Figure 4. Graphic guide to the organic chemistry I lecture course.

The key here is to encourage both a growth mindset and student agency in discovering that mindset for themselves (Torres, 2023). Students need to be placed into environments where they feel safe enough to take calculated risks, especially where livelihoods and lives are not yet on the line. When environmental conditions are changed, students’ struggles with new material can be normalized or overcome. We can also ask ourselves if we assign failure as a natural part of revision and, ultimately, learning? Students all too often equate performance with identity and assume that most skills are innate. Since potential can be cultivated through different means, various methods of demonstrating mastery of learning outcomes should be designed for students. Additionally, student work should be responded to with the twin goals of affirmation and challenge. Most educators agree that work falls to the student to do the labor of learning. Instructors, however, can see from the 30,000-foot view and can parse out content and avoid feedback overload. Finally, we need to ask ourselves if students have the chance to digest, interpret, and apply the feedback we provide in our courses. Appropriate time for reflection and discernment is needed when moving from smaller, lower-stakes work to larger, higher-stakes assessment. Alternative grading removes many of the barriers to fulfilling these ideologies and casts the instructor-student relationship in positive, outcome-centered, and self-determining light.

At the very end of the first iteration of the course, I was very pleased to find that my original goal had been achieved: ZERO students contacted me after final grades to discuss, barter, or complain about what they had earned.

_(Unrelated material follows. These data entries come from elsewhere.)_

-- ==== Sys2Proof/Machine/CmdPair.lean ====
section
/-! DEFINITION. The commands of the pair (R445–R449). -/

namespace Sys2Proof.Machine

/-- A bank that holds an output lane of a safety set (R439). -/
def State.safetyBank (s : State) (b : BankId) : Bool :=
  s.grp.alm.any fun q => q.2.isOutput && (match q.2.lane with
    | some (k, l) => k == b && (laneOwner s.grp.alm s.grp.cars k l).isSome
    | none => false)

/-- The configuration of a `pair.config` request (R447). -/
def pairCfgOf (p : List Byte) : PairCfg :=
  { paired := bit (byteAt p 0) 0, diodeBanks := BitVec.ofNat 16 (fieldAt p 2 2),
    coldWaitMs := if fieldAt p 4 2 = 0 then 2000 else fieldAt p 4 2 }

/-- The form of `pair.config` (R439, R447). -/
def pairConfigTests (s : State) (p : List Byte) : List Test :=
  let cold := fieldAt p 4 2
  [rsvFrom p 0 1, rsv p 1 1,
   rul 2 ((List.finRange 16).all fun b => !(bit (fieldAt p 2 2) b.val && s.safetyBank b)),
   rng 4 (cold == 0 || (decide (500 ≤ cold) && decide (cold ≤ 10000))), rsv p 6 10]

/-- Every limit, under a pair configuration and at the frame length of the next start-up (R429, R447, R494). -/
def State.pairBreach (s : State) (cfg : PairCfg) : Option Breach :=
  let after : State := { s with nv := { s.nv with pair := cfg } }
  breachAt s.nextStart after.nextStart s.nv.frameLen s.boot.mode true

/-- `pair.config` (R447): stored for the next start-up. -/
def pairConfigDef : CmdDef :=
  { opcode := 0x0C10, len := fun n => n = 16, form := fun s p => firstBad (pairConfigTests s p),
    act := fun f c s =>
      let cfg := pairCfgOf c.payload
      match (if cfg.paired then f.pairBreach cfg else none) with
      | some b => .refuse stAdmission (b.bytes 0xFF)
      | none => .done [] { s with nv := { s.nv with pair := cfg } } }

/-- Every car stands idle with its doors at rest and nothing under way (R445). -/
def State.leapQuiet (s : State) : Bool :=
  s.carsUp.all fun c => c.motion.phase == .idle && c.safe.test.isNone && c.pos.state != .learning && c.pos.state != .correcting &&
    c.doors.toList.all fun d => !d.configured || d.phase == .closed || d.phase == .opened

/-- `pair.leap` is accepted now (R445). -/
def State.leapOk (s : State) : Bool :=
  s.boot.pair.paired && s.holds && decide (s.mem.partnerState = 3) && decide (64 ≤ s.mem.vigilFrames) && s.leapQuiet

/-- `pair.leap` (R445, R448): the holder releases after the Calends that follows. -/
def pairLeapDef : CmdDef :=
  { opcode := 0x0C11, len := fun n => n = 4, form := fun _ p => firstBad [rsv p 0 4],
    act := fun f c s =>
      if s.jobsFull then .refuse stLimit []
      else if !(f.leapOk && f.mem.releaseDue.isNone && s.grp.jobs.all fun j => j.kind != .leap) then .refuse stState []
      else match startJob .leap 0x0C11 c s with
        | .later s => .later (s.stage (.cmd 0x0C11 c.payload))
        | v => v }

/-- The drill is due (R445): another cause already decided on stands (R446). -/
def applyPairLeap (_p : List Byte) (s : State) : State :=
  s.modMem fun m => { m with releaseDue := match m.releaseDue with
    | some c => some c
    | none => some 1 }

/-- PAIR member state code (R415). -/
def PairState.code : PairState → Nat
  | .starting => 0
  | .holder => 1
  | .syncing => 2
  | .vigil => 3
  | .released => 4

/-- The delta's limit (R428, R449). -/
def FrameLen.budget : FrameLen → Nat
  | .us250 => 16384
  | .us125 => 8192

/-- The reply of `pair.status` (R449). -/
def State.pairStatusReply (s : State) : List Byte :=
  let m := s.mem
  let running := decide (m.partnerState = 2) && decide (m.progress < 256)
  [byte s.boot.pairSel.toNat, byte m.state.code, byte m.partnerState,
   byte (flagBit s.boot.pair.paired 0 + flagBit m.eth1 1 + flagBit m.locked 2 + flagBit m.holdiActive 3 + flagBit running 4)]
    ++ leBytes 8 s.figureFrame ++ leInt 4 m.offsetNs ++ leBytes 2 m.deltaLast ++ leBytes 2 m.deltaPeak
    ++ leBytes 2 (s.deltaBytes s.boot.mode) ++ leBytes 2 s.grp.frameLen.budget ++ leBytes 4 m.vigilFrames ++ leBytes 4 m.vigilLosses
    ++ leBytes 4 m.divergences ++ leBytes 4 m.leaps ++ leBytes 8 m.lastLeapFrame ++ [byte m.lastLeapCause, byte (min 255 m.progress)]
    ++ zeros 2 ++ leBytes 4 m.heldAgeA ++ leBytes 4 m.heldAgeB

/-- `pair.status` (R449). -/
def pairStatusDef : CmdDef := statusCmd 0x0C12 4 (fun _ p => [rsv p 0 4]) fun s _ => s.pairStatusReply

end Sys2Proof.Machine
end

After all, they were directly interacting with the principles of alternative grading from the first day of class to the conclusion of the cumulative final exam. I observed that students were in touch with their final grades on a nearly day-to-day basis for the entirety of the 16-week course.

2.6 Planning the lab course – organic chemistry I

In the same semester I experimented with alternative grading strategies in my Organic Chemistry I lecture course, I did the same with my Organic Chemistry I laboratory course. This one (1)-credit class would have 24 total enrollees, mostly 2nd- and 3rd year students, and would meet for 180 min once a week, plus a 50 min recitation that preceded the lab session. Because of previous tweaks to the AGS format, and perhaps also due to the more adaptable nature of practical laboratory courses, less overhaul was required. I had already designed a successful CURE (course-based undergraduate research experience) surrounding legal cannabinoids in over-the-counter products (Mio, 2022). Most scientific educators know that laboratory instruction takes a very different tack than theory courses, and in many cases, a much larger amount of prework. The alternative grading methods used for the lab course would have to follow the Four Pillars mentioned previously, in conjunction with a few corollaries: maximization of time in the lab and out-of-lab reflection, as well as ample time for engagement when lab is not center of mind (at Detroit Mercy, a one-hour lab recitation session occurs right before a three-hour lab session). All specific learning outcomes were arranged around the safe handling and bench chemistry of volatile organic compounds.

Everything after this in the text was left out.